# [USB] problème de périphériques

## gregool

Salut à tous

j'ai un soucis avec mes periphériques USB, je vais avoir du mal a le décrire :

"parfois" (toutes les 24H environ) j'ai un problème avec les périphériques USB de mon système : clavier souris

Bus 005 Device 002: ID 046d:c318 Logitech, Inc. Illuminated Keyboard

Bus 005 Device 003: ID 046d:c50e Logitech, Inc. MX-1000 Cordless Mouse Receiver

le problème arrive d'un coup, je ne peux plus cliquer en dehors d'une fenetre donnée, exemple je suis sur le forum je peux cliquer sur les topics, poster un message etc, mais je ne peux plus cliquer dans les menus de firefox, et quand ça arrive je peux me deplacer ou je veux mais impossible de cliquer en dehors de la maudite fenetre.

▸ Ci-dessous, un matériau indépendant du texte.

def Summary.init : Summary :=
  { seen := 0, passed := 0, badFields := 0, shorts := 0, poisoned := 0, longs := 0, unmapped := 0 }

/-- What the transform stage of a fixed program (CHURN_C, CHURN_D, CIPH or DGST) holds of its job: the input that it has got, each byte with
whether it is poisoned, whether LAST has come, the output bytes it has sent, the counter values its GCM messages have taken (R283), and the
decrypted messages whose tag has been checked (R288). -/
structure Feed where
  inp : List (BitVec 8 × Bool)
  ended : Bool
  sent : Nat
  nonces : List Nat
  checked : Nat
  deriving DecidableEq, Repr

def Feed.init : Feed := { inp := [], ended := false, sent := 0, nonces := [], checked := 0 }

/-- A job that has started (R215): its slot, ring, descriptor, template words, when it started, the conditions that have
occurred, the curds of credit used on each stage's outgoing edge, the stages suspended for credit, its Skim program and
the Skim unit that holds its context, the batches to carry and those written as (unit offset, SLM offset of the header),
the input units filtered at or above `low`, below which all are, its counts, the input and output so far, AUX, whether LAST has reached the sink, the parameter bytes, the IMAGE, COL,
EMIT and MAXREPORTS of a regex scan with the reports made, the engine that had no context as C4h names it (R81), the
generation of the ring it was posted on, and what its transform stage holds. -/
structure Job where
  slot : Nat
  ring : Nat
  desc : JobDesc
  words : List Nat
  started : Nat
  conds : List Js
  used : List (Nat × Nat)
  stalled : List Nat
  skim : Option SkimProg
  unit : Option Nat
  batches : List OutBatch
  wrote : List (Nat × Nat)
  units : List Nat
  low : Nat
  sum : Summary
  inBytes : Nat
  outBytes : Nat
  excess : Nat
  token : Option Nat
  untrustedAt : Option Nat
  drained : Bool
  reports : Nat
  param : List Byte
  resumed : Bool
  voided : Bool
  tainted : Bool
  eng : Nat
  sgen : Nat
  feed : Feed
  deriving DecidableEq, Repr

/-- A program command that HIF serves through job rings: its tag, the command, the parameter block, the jobs still to
end, the first status in R221's order so far, the output and input bytes, AUX of that status, the engine of C4h, the key
of C5h, the summed counts and SEEN, the generation it was issued under, the input units that its jobs have filtered at or above `low`, below
which all are, and the last batches written by jobs that have ended. -/
structure ProgCmd where
  tag : Nat
  id : CmdId
  param : List Byte
  left : Nat
  js : Js
  outBytes : Nat
  inBytes : Nat
  aux : Nat
  engine : Nat
  label : Nat
  sum : Summary
  seen : Nat
  gen : Nat
  units : List Nat
  low : Nat
  wrote : List (Nat × Nat)
  deriving DecidableEq, Repr

/-- A memory range set (R454): its identifier, owner, the generation it was created under, its ranges as (offset,
length). -/
structure RangeSet where
  id : Nat
  plot : Nat
  gen : Nat
  ranges : List (Nat × Nat)
  deriving DecidableEq, Repr

/-- The Trellis: the segment in force in each quadrant, one that waits to be swapped in, the jobs by quadrant, the posted
descriptors that wait as (ring, descriptor), the ring arbiters' ages, the jobs of each Skim unit by `8 * q + u`, the Sieve
halves by quadrant, the loaded images, HIF's command table, the range sets, the 16 MiB-unit SLM contents by plot,
device DRAM, and by quadrant the curds that its XQ_OUT has sent and no XQ_IN has taken. -/
structure TrelSt where
  segs : List (Nat × Segment)
  swap : List (Nat × Segment)
  jobs : List (Nat × List Job)
  waits : List (Nat × List (Nat × JobDesc))
  arbs : List (Nat × Arb)
  skimCtx : List (Nat × List Nat)
  sieve : List (Nat × SieveSt)
  images : List Image
  cmds : List ProgCmd
  sets : List RangeSet
  slm : List (Nat × Mem)
  dram : Mem
  xq : List (Nat × List CurdIn)
  deriving DecidableEq, Repr

def TrelSt.init : TrelSt :=
  { segs := [], swap := [], jobs := [], waits := [], arbs := [], skimCtx := [], sieve := [], images := [], cmds := [],
    sets := [], slm := [], dram := Mem.init, xq := [] }

/-- A request in a subchannel's read or write queue (R359): its number in arrival order, the channel-local byte address
of its 64-byte burst, whether it writes, its owner ID, for a write its 64 data bytes (little-endian), the bytes it writes
whether its data carries poison, how long it has waited in tenths of a microsecond, and whether it has been throttled. -/
structure DReq where
  id : Nat
  addr : Nat
  write : Bool
  owner : Nat
  data : Nat
  mask : Nat
  poison : Bool
  waited : Nat
  thr : Bool
  deriving DecidableEq, Repr

/-- One bank of a rank of a subchannel (R358, R360): the open row, the row last open, the 2-bit predictor, and its
rolling activation count (R361). -/
structure DBank where
  row : Option Nat
  last : Option Nat
  ctr : Nat
  raa : Nat
  deriving DecidableEq, Repr

def DBank.init : DBank := { row := none, last := none, ctr := 0, raa := 0 }

/-- One subchannel: its queues, whether writes drain, the request ages of R24. -/
structure DSub where
  rq : List DReq
  wq : List DReq
  draining : Bool
  arb : Arb
  deriving DecidableEq, Repr

def DSub.init : DSub := { rq := [], wq := [], draining := false, arb := ⟨[], []⟩ }

/-- A read that has been issued and whose burst is still to be decoded: its number, address, the subchannel, and the
queued writes it takes bytes from. -/
structure DInflight where
  id : Nat
  addr : Nat
  sub : Nat
  over_ : List DReq
  deriving DecidableEq, Repr

/-- A delivered read: its number, its 64 bytes, poisoned. -/
structure DOut where
  id : Nat
  data : Nat
  poison : Bool
  deriving DecidableEq, Repr

/-- A command in the retry buffer (R364). -/
structure DCmd where
  sub : Nat
  req : DReq
  deriving DecidableEq, Repr

/-- One memory controller beside its registers: the channel's contents by channel-local address, the two subchannels,
the banks by `64 * (2 * rank + sub) + 4 * group + bank`, the activation counts of the window as (bank, owner, count), the
owners already reported in it, the refreshes postponed, the cool polls in a row, the retry buffer (oldest first), reads
issued and delivered, the corrections of each device as (subchannel, device, time), a frequency change that waits, each
rank's DQS drift since training in 1/64 of a unit interval, the scrub position and when the pass began, the devices'
Refresh Management threshold. -/
structure MemcSt where
  mem : Mem
  subs : List (Nat × DSub)
  banks : List (Nat × DBank)
  acts : List (Nat × Nat × Nat)
  reported : List Nat
  postponed : Nat
  cool : Nat
  retry : List DCmd
  inflight : List DInflight
  out : List DOut
  fixes : List (Nat × Nat × Nat)
  goWaits : Bool
  drift : List (Nat × Nat)
  retrains : Nat
  scrubAt : Nat
  rfmAt : Nat
  deriving DecidableEq, Repr

def MemcSt.init : MemcSt :=
  { mem := Mem.init, subs := [], banks := [], acts := [], reported := [], postponed := 0, cool := 0, retry := [],
    inflight := [], out := [], fixes := [], goWaits := false, drift := [], retrains := 0, scrubAt := 0, rfmAt := 0 }

/-- An entry of a correctable-error table (R373). -/
structure EccEnt where
  unit : Nat
  quad : Nat
  inst : Nat
  addr : Nat
  count : Nat
  first : Nat
  last : Nat
  deriving DecidableEq, Repr

/-- The three correctable-error tables (R372), by class 0 SRAM, 1 DRAM, 2 MRAM: entries, corrections not entered,
whether the class has reported this filling. -/
structure EccSt where
  tabs : List (Nat × List EccEnt)
  ovf : List (Nat × Nat)
  told : List Nat
  deriving DecidableEq, Repr

def EccSt.init : EccSt := { tabs := [], ovf := [], told := [] }

/-- A request at the Pail (R377): its port, the pool where it contends now, the pool it named, its owner, whether it is
response-class. -/
structure PReq where
  port : Nat
  pool : Nat
  first : Nat
  owner : Nat
  response : Bool
  deriving DecidableEq, Repr

/-- The Pail beside its registers: the tags that are not FREE as (handle, the tag of R375), each pool's handle
cache, the requests that wait, each pool's rotation and ages, the replies by port in order (R375 to R378), and the
buffers of the Pail store and other SRAM groups that hold poison, as (unit, quadrant, instance, group). -/
structure PailSt where
  tags : List (Nat × Nat)
  cache : List (Nat × Nat)
  waiting : List PReq
  next : List (Nat × Nat)
  arbs : List (Nat × Arb)
  replies : List (Nat × Nat)
  sramPoison : List (Nat × Nat × Nat × Nat)
  deriving DecidableEq, Repr

def PailSt.init : PailSt :=
  { tags := [], cache := [], waiting := [], next := [], arbs := [], replies := [], sramPoison := [] }

/-- A VZ64 core beside its registers in control space (R299, R300): the general registers, pc, the special registers, the
load delay (the load's rd and the value it held before, R308), whether it waits in WFE, whether a quantum end waits for an instruction boundary at P (R308), whether the debugger has halted it and
lets it step (R422), its TCM, and the tag of the program instance on it. -/
structure CoreSt where
  g : Vector W64 32
  pc : W64
  fl : W64
  rc : W64
  ctl : W64
  pstat : W64
  tpc : W64
  tfl : W64
  tcause : W64
  tval : W64
  tbase : W64
  scratch : W64
  delay : Option (Nat × W64)
  waiting : Bool
  inRep : Bool
  preempt : Bool
  halted : Bool
  stepping : Bool
  tcm : Mem
  prog : Option Nat
  deriving DecidableEq, Repr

coté clavier impossible d'utiliser les raccourcis, pour corriger le problème je débranche/rebranche les périph et ça repart pour une heure ou plus...

par contre je peux monter une clé USB

j'ai testé les périph sur une autre machine et RAS, je pensais à un pb hardware sur la carte mère, quelqu'un aurait-il une suggestion de test avant que je ne change mon matériel?

Merci

----------

## ghoti

Perso, je ne crois pas un seul instant à un problème matériel ! 

Une chose est sûre : la souris clique donc point de vue matériel, ça fonctionne !

Mais comme elle est parfaitement incapable de faire la différence entre une fenêtre ou une autre, ce n'est sûrement pas elle qui est à mettre en cause ! 

J'en déduis que le problème ne peut être que logiciel et là, le terrain est vaste !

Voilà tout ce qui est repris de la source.